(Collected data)
——
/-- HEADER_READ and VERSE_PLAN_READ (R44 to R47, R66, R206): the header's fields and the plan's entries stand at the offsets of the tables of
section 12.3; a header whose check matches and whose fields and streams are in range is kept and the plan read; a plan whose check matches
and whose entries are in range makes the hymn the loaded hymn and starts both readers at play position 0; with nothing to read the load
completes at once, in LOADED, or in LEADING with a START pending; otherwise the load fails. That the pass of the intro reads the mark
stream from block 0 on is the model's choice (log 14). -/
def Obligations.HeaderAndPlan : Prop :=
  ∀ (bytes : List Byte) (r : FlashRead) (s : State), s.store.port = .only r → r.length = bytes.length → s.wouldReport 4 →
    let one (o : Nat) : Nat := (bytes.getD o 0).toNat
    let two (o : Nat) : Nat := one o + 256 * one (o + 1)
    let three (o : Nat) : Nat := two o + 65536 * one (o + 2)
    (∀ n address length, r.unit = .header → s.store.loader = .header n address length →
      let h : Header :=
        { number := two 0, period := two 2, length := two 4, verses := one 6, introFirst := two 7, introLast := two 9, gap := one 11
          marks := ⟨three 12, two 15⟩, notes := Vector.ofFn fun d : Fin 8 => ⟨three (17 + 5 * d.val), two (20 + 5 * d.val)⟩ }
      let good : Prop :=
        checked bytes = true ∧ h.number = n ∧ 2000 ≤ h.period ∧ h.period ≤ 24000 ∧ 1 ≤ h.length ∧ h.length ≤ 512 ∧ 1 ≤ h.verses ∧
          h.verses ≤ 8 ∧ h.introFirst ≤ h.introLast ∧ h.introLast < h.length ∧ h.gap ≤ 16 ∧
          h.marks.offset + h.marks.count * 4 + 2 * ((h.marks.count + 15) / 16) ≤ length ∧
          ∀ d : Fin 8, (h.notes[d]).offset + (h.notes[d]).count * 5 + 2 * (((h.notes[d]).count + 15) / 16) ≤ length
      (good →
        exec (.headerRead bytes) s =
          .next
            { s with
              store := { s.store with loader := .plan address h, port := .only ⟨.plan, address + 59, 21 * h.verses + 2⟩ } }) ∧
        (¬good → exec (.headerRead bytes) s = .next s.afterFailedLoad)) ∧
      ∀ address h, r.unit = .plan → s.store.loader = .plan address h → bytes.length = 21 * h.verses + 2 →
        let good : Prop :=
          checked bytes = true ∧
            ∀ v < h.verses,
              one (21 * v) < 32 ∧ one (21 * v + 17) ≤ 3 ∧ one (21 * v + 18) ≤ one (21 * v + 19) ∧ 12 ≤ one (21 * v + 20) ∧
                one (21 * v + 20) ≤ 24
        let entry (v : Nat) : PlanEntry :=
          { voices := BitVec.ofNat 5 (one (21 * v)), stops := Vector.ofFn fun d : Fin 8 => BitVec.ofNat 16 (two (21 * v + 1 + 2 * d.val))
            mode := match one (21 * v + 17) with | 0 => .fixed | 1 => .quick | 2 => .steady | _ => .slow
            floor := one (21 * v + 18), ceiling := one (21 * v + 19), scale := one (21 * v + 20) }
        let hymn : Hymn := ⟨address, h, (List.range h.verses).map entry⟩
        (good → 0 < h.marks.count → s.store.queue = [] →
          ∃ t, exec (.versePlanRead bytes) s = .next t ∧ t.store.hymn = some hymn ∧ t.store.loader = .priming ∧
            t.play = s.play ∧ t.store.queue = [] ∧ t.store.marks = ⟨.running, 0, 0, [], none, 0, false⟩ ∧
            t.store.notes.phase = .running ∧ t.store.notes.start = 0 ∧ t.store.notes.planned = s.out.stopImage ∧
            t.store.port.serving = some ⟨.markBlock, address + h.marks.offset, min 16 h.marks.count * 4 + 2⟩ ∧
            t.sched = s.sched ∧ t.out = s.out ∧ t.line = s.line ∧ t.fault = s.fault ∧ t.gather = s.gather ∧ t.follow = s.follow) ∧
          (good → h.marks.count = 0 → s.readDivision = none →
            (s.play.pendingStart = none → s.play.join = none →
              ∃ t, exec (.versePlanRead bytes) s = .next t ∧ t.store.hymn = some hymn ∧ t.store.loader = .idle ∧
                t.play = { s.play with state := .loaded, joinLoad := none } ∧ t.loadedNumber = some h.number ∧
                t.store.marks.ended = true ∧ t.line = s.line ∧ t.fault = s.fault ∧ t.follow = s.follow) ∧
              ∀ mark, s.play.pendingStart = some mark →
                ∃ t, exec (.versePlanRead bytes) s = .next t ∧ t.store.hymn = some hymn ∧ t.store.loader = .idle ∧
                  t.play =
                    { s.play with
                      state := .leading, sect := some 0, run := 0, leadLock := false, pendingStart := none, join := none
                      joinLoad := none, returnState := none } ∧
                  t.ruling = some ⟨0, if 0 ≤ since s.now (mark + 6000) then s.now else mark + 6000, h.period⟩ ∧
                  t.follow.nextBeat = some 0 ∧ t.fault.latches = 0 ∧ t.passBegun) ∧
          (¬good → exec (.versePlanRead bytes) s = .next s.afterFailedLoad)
——
PROMPT:
Starting with the first line of the entries and ending with the line that has "s.wouldReport 4 →", copy each line exactly and add nothing.

OUTPUT BELOW:
/-- HEADER_READ and VERSE_PLAN_READ (R44 to R47, R66, R206): the header's fields and the plan's entries stand at the offsets of the tables of
section 12.3; a header whose check matches and whose fields and streams are in range is kept and the plan read; a plan whose check matches
and whose entries are in range makes the hymn the loaded hymn and starts both readers at play position 0; with nothing to read the load
completes at once, in LOADED, or in LEADING with a START pending; otherwise the load fails. That the pass of the intro reads the mark
stream from block 0 on is the model's choice (log 14). -/
def Obligations.HeaderAndPlan : Prop :=
  ∀ (bytes : List Byte) (r : FlashRead) (s : State), s.store.port = .only r → r.length = bytes.length → s.wouldReport 4 →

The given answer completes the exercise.